Background Tubular injury plays a crucial role in the pathogenesis of diabetic nephropathy (DN). It is well known that many microRNAs (miRNAs) exert crucial effects on tubular injury. This study intends to explore the effect of miR-142-3p on the apoptosis and oxidative stress of high glucose (HG)-treated renal tubular epithelial cells (HK-2) and its underlying mechanism. Materials and methods HK-2 cells were exposed to HG to mimic cell injury. MTT assays and flow cytometry analyses were conducted to measure cell viability and cell apoptosis, respectively. RT-qPCR and western blot analyses were carried out to detect RNA and protein levels, respectively. The levels of oxidative stress markers were evaluated by ELISA. The binding between miR-142-3p and biorientation of chromosomes in cell division 1 (BOD1) was validated by a luciferase reporter assay. Result MiR-142-3p is low-expressed in HG-stimulated HK-2 cells. Functionally, miR-142-3p overexpression attenuates the apoptosis and oxidative stress of HG-stimulated HK-2 cells.

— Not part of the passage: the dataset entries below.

-- ==== Sys2Proof/Machine/Matrix.lean ====
section
/-!
DEFINITION. The matrix array (14 R318 to R342; 12 R277 to R283): turns, leases and accumulator sets, operand latches, runs
with their timing counters, drains with the residue check, and the counters.
-/

noncomputable section

namespace Sys2Proof.Machine

open Sys2Proof

/-! Turns. -/

/-- Whether mx.csrb waits for the homes that change their split, whichever lines its structure will name (04 R73). Log 71, DEDUCED,
unsafe. -/
def csrHeld (s : State) : Instr → Bool
  | .mxCsrb _ _ _ _ _ _ _ _ => s.cores.any (fun e => spBusy s e.1 || !(e.2.remq.isEmpty))
  | _ => false

/-- Whether the array takes matrix node id of cluster cl now (14 R321, R324; 07 R145): in its lessee's turn; a cancelled one
of a task that holds no lease at any time. -/
def canLaunchMx (s : State) (cl id : Nat) (n : Node) : Bool :=
  let k := clusterOf s cl
  let held := k.leases.any (fun l => l.core == n.core && l.gtid == n.gtid)
  let mine := match k.turn with
    | some t => t.core == n.core && held && !(turnOver s cl t)
    | none => false
  (AList.find? s.dead (clDie cl)).isNone && n.st == .ready && ((mxNext k n.core n.gtid).map (fun e => e.1)) == some id && !(pushBuffered s n) &&
    (mine || (n.cancel.isSome && !held)) && !(csrHeld s n.cmd)

/-- Whether a node is launched. -/
def isLaunched (s : State) (cl id : Nat) : Bool := (nodeOf s cl id).any (fun n => n.st == .launched)

/-- Whether node id belongs to the lessee whose turn it is. -/
def inTurnOf (k : ClusterSt) (id : Nat) : Bool :=
  match k.turn, k.nodes.find? id with
  | some t, some n => n.core == t.core && k.leases.any (fun l => l.core == n.core && l.gtid == n.gtid)
  | _, _ => false

/-- A matrix command: it is launched in its lessee's turn, which counts it (14 R321). -/
def runMx (i : Instr) (fail : Nat → Nat → State → State)
    (act : Nat → Nat → Node → List (List (Ref × Nat)) → State → State × Option Nat) (s : State) : Host.Outcome State Fault Refusal :=
  let t := launchNode canLaunchMx (fun t cl => cmdNames t cl i) fail act s
  match s.curNode with
  | none => .next t
  | some (cl, id) =>
    if isLaunched t cl id && !(isLaunched s cl id) && inTurnOf (clusterOf s cl) id then
      .next (modCluster cl (fun k => { k with turn := k.turn.map (fun u => { u with launched := u.launched + 1 }) }) t)
    else .next t

/-- A range of scratchpad bytes takes free values (14 R320: the format of a spill is not architectural; log 8). -/
def freeRange (lo n free : Nat) (m : Memory) : Memory :=
  let cells : Memory := ((List.range n).map (fun i =>
    (lo + i, (BitVec.ofNat 8 ((Config.word (free + i / 8)).toNat / 2 ^ (8 * (i % 8))) : Byte)))).filter (fun e => e.2 != 0)
  m.filter (fun e => decide (e.1 < lo)) ++ cells ++ m.filter (fun e => decide (lo + n ≤ e.1))

/-- Bytes of a tile (03 R58). -/
def tileBytes : Nat := 17408

/-- Adds to a lessee's counter (14 R339). -/
def bumpCtr (d n : Nat) (l : Lease) : Lease := { l with ctrs := l.ctrs.put d ((l.ctrs.get 0 d + n) % 2 ^ 64) }

/-- Changes a core's lease. -/
def modLease (cl core : Nat) (f : Lease → Lease) (s : State) : State :=
  modCluster cl (fun k => { k with leases := k.leases.map (fun l => if l.core = core then f l else l) }) s

/-- A lessee's set is spilled to its tiles (14 R320, R322). -/
def spillSet (cl : Nat) (l : Lease) (s : State) : State :=
  let t := modLease cl l.core (fun m => bumpCtr 3 1 { m with phys := none, spilled := true }) (count 0xA3 1 l.core s)
  let u := modCore l.core (fun x => { x with sp := freeRange (l.sb * tileBytes) (16 * tileBytes) t.free x.sp }) t
  { u with free := u.free + 16 * tileBytes / 8 }

/-- The lessee whose set leaves a physical set: the one whose last turn ended earliest (14 R322). -/
def spillVictim (k : ClusterSt) (core : Nat) : Option Lease :=
  (k.leases.filter (fun l => l.phys.isSome && l.core != core)).foldl
    (fun (a : Option Lease) l => match a with
      | none => some l
      | some b => if l.lastEnd < b.lastEnd then some l else a) none

/-- A lessee's set becomes resident (14 R322). -/
def makeResident (cl core : Nat) (s : State) : State :=
  match leaseAt (clusterOf s cl) core with
  | none => s
  | some l =>
    if l.phys.isSome then s
    else
      let used := (clusterOf s cl).leases.filterMap (fun m => m.phys)
      let bind (p : Nat) (t : State) : State :=
        let u := if l.spilled then count 0xA4 1 core t else t
        modLease cl core (fun m => { m with phys := some p, spilled := false }) u
      if !(used.contains 0) then bind 0 s
      else if !(used.contains 1) then bind 1 s
      else
        match spillVictim (clusterOf s cl) core with
        | none => s
        | some v => bind (v.phys.getD 0) (spillSet cl v s)

/-- A core's turn begins (14 R321, R322). -/
def beginTurn (cl core : Nat) (s : State) : State :=
  let t := makeResident cl core s
  modCluster cl (fun k => { k with turn := some { core := core, since := t.time, launched := 0 } }) t

/-- A waiting mlease is taken (14 R320, R321; 16 R387): granted where every spill tile is engine-owned, which begins the
lessee's first turn; refused else. -/
def takeLease (cl : Nat) (r : LeaseReq) (s : State) : State :=
  let t := modCluster cl (fun k => { k with leaseReqs := k.leaseReqs.filter (fun q => q.core != r.core) }) s
  let x := coreOf t r.core
  if (List.range 16).all (fun i => x.owner.contains (r.sb + i)) then
    let u := count 0xA0 ((dieOf t (clDie cl)).cyc - r.since) r.core t
    let v := modCluster cl (fun k => { k with leases := k.leases ++ [{ core := r.core, gtid := r.gtid, sb := r.sb }] }) u
    beginTurn cl r.core (modCore r.core (fun x => { x with leaseReq := .result 0 }) v)
  else modCore r.core (fun x => { x with leaseReq := .result 1 }) t

/-- The array picks the next candidate (14 R321). -/
def nextTurn (cl : Nat) (s : State) : State :=
  let k := clusterOf s cl
  match ((List.range 8).map (fun i => 8 * cl + (k.lastTurn + 1 + i) % 8)).find? (isCandidate k) with
  | none => s
  | some c =>
    if lesseeReady k c then beginTurn cl c s
    else
      match k.leaseReqs.find? (fun r => r.core == c) with
      | some r => takeLease cl r s
      | none => s

/-- A turn ends (14 R321). -/
def endTurn (cl : Nat) (t : Turn) (s : State) : State :=
  tick cl (modCluster cl (fun k => { k with
    turn := none, lastTurn := t.core % 8
    leases := k.leases.map (fun l => if l.core = t.core then { l with lastEnd := k.stamp } else l) }) s)

/-- MX_TURN_START (14 R321). -/
def execMxTurnStart (cl : Nat) (s : State) : Host.Outcome State Fault Refusal :=
  .next (match (clusterOf s cl).turn with
    | none => nextTurn cl s
    | some t =>
      let busy := (clusterOf s cl).nodes.any (fun e => e.2.port == 1 && e.2.core == t.core && e.2.st == .launched)
      if turnOver s cl t && !busy then nextTurn cl (endTurn cl t s) else s)

/-- MX_TURN_TIMEOUT (14 R321, R342): the turn that the limit has ended is marked, as it is at every move. -/
def execMxTurnTimeout (cl : Nat) (s : State) : Host.Outcome State Fault Refusal := .next (endDue cl s)

/-! Latches. -/

/-- The key of an A bank among the latches. -/
def aBank (b : Bool) : Nat := b2n b
/-- The key of a B bank among the latches. -/
def bBank (b : Bool) : Nat := 2 + b2n b
/-- Elements that a line can hold (14 R325). -/
def capacity (f : Fmt) : Nat := 128 * perSlot f
/-- An operand bank. -/
def latchOf (s : State) (cl b : Nat) : Latch := (clusterOf s cl).latches.get {} b
/-- Replaces an operand bank. -/
def putLatch (cl b : Nat) (l : Latch) (s : State) : State := modCluster cl (fun k => { k with latches := k.latches.put b l }) s
/-- An element of a bank (14 R326): one that no load has written is +0. -/
def latchElem (l : Latch) (line k : Nat) : Nat := AList.get 0 (l.lines.get [] line) k
/-- The tag is invalidated (14 R326). Log 72, DEDUCED, unsafe. -/
def dropTag (cl b : Nat) (s : State) : State := putLatch cl b { latchOf s cl b with valid := false } s
/-- A load that fails leaves its bank's tag invalid, unless it met poison (14 R326). Log 72, DEDUCED, unsafe. -/
def loadFail (b cause cl : Nat) (s : State) : State := if cause = 0x601 ∨ cause = 0x605 then s else dropTag cl b s
/-- The bank as a load's tag handling leaves it (14 R326). -/
def tagged (core : Nat) (f : Fmt) (l : Latch) : Latch :=
  if l.valid && l.core == core && l.fmt == f then l else { valid := true, core := core, fmt := f }
/-- Elements are written to a line (14 R326): a poisoned source poisons it, and a whole line of sound elements clears it. -/
def writeLatch (f : Fmt) (line koff : Nat) (els : List (Nat × Bool)) (l : Latch) : Latch :=
  let old := l.lines.get [] line
  { l with
    lines := l.lines.put line (els.zipIdx.foldl (fun m e => AList.put (koff + e.2) e.1.1 m) old)
    bad := if els.any (fun e => e.2) then insertNat line l.bad
      else if koff = 0 ∧ els.length = capacity f then removeNat line l.bad else l.bad }

/-- The source of a line: a scratchpad offset, or none for zeros, poisoned or not. -/
structure LineSrc where
  off : Option Nat
  bad : Bool
  deriving DecidableEq, Repr

/-- A line's elements (14 R327, R328). -/
def lineElems (s : State) (core : Nat) (ld : MxLoad) (src : LineSrc) : List (Nat × Bool) :=
  match src.off with
  | none => List.replicate ld.kcnt (0, src.bad)
  | some o => (unpackGrans ld.fmt ((granRefs (spRef core o) (elemBytes ld.fmt ld.kcnt)).map (readGran s))).take ld.kcnt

Mechanistically, BOD1 was confirmed to be targeted by miR-142-3p in HK-2 cells. Moreover, BOD1 overexpression reversed the suppressive effect of miR-142-3p overexpression on the apoptosis and oxidative stress of HK-2 cells treated with HG. Conclusion MiR-142-3p ameliorates HG-induced renal tubular epithelial cell injury by targeting BOD1. The finding might provide novel insight into the role of miR-142-3p/BOD1 axis in DN treatment.